• [Work to be completed] Only the lines below from the one containing "def payload (c" to the one containing "reference := .valid" should be repeated, both included and unchanged.

==============================

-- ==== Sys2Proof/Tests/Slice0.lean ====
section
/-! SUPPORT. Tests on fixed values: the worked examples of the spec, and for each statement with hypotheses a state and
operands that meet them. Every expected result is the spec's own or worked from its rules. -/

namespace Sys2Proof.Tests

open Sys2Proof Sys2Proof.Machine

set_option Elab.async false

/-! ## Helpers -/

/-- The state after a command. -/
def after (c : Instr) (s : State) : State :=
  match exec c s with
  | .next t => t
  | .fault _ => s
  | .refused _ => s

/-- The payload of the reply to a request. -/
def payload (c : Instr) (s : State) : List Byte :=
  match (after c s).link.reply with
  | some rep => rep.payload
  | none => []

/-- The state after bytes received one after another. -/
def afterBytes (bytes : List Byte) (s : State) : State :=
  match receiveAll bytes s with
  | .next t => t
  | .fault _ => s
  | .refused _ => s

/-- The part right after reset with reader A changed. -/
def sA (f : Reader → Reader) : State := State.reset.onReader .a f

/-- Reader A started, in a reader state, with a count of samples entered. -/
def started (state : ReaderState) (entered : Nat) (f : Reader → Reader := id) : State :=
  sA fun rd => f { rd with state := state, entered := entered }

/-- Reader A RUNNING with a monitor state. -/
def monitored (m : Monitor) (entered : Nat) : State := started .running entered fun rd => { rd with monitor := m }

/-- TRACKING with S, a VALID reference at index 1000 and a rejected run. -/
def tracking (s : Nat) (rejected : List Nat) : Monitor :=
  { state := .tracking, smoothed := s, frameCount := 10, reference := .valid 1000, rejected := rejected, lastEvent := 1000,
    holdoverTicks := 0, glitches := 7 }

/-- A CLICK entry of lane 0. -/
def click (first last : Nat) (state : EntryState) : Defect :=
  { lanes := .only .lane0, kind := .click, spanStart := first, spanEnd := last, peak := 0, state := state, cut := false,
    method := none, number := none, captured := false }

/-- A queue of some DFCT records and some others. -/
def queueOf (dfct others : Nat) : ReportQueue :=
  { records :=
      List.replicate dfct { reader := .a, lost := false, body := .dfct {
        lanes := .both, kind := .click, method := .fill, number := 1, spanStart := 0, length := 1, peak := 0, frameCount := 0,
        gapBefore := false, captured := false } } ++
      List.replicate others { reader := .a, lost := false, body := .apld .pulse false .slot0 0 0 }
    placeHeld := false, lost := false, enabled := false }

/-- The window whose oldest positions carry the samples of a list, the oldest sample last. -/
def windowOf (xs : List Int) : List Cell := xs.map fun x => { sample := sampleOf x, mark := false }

==============================

• [Answer]
def payload (c : Instr) (s : State) : List Byte :=
  match (after c s).link.reply with
  | some rep => rep.payload
  | none => []

/-- The state after bytes received one after another. -/
def afterBytes (bytes : List Byte) (s : State) : State :=
  match receiveAll bytes s with
  | .next t => t
  | .fault _ => s
  | .refused _ => s

/-- The part right after reset with reader A changed. -/
def sA (f : Reader → Reader) : State := State.reset.onReader .a f

/-- Reader A started, in a reader state, with a count of samples entered. -/
def started (state : ReaderState) (entered : Nat) (f : Reader → Reader := id) : State :=
  sA fun rd => f { rd with state := state, entered := entered }

/-- Reader A RUNNING with a monitor state. -/
def monitored (m : Monitor) (entered : Nat) : State := started .running entered fun rd => { rd with monitor := m }

/-- TRACKING with S, a VALID reference at index 1000 and a rejected run. -/
def tracking (s : Nat) (rejected : List Nat) : Monitor :=
  { state := .tracking, smoothed := s, frameCount := 10, reference := .valid 1000, rejected := rejected, lastEvent := 1000,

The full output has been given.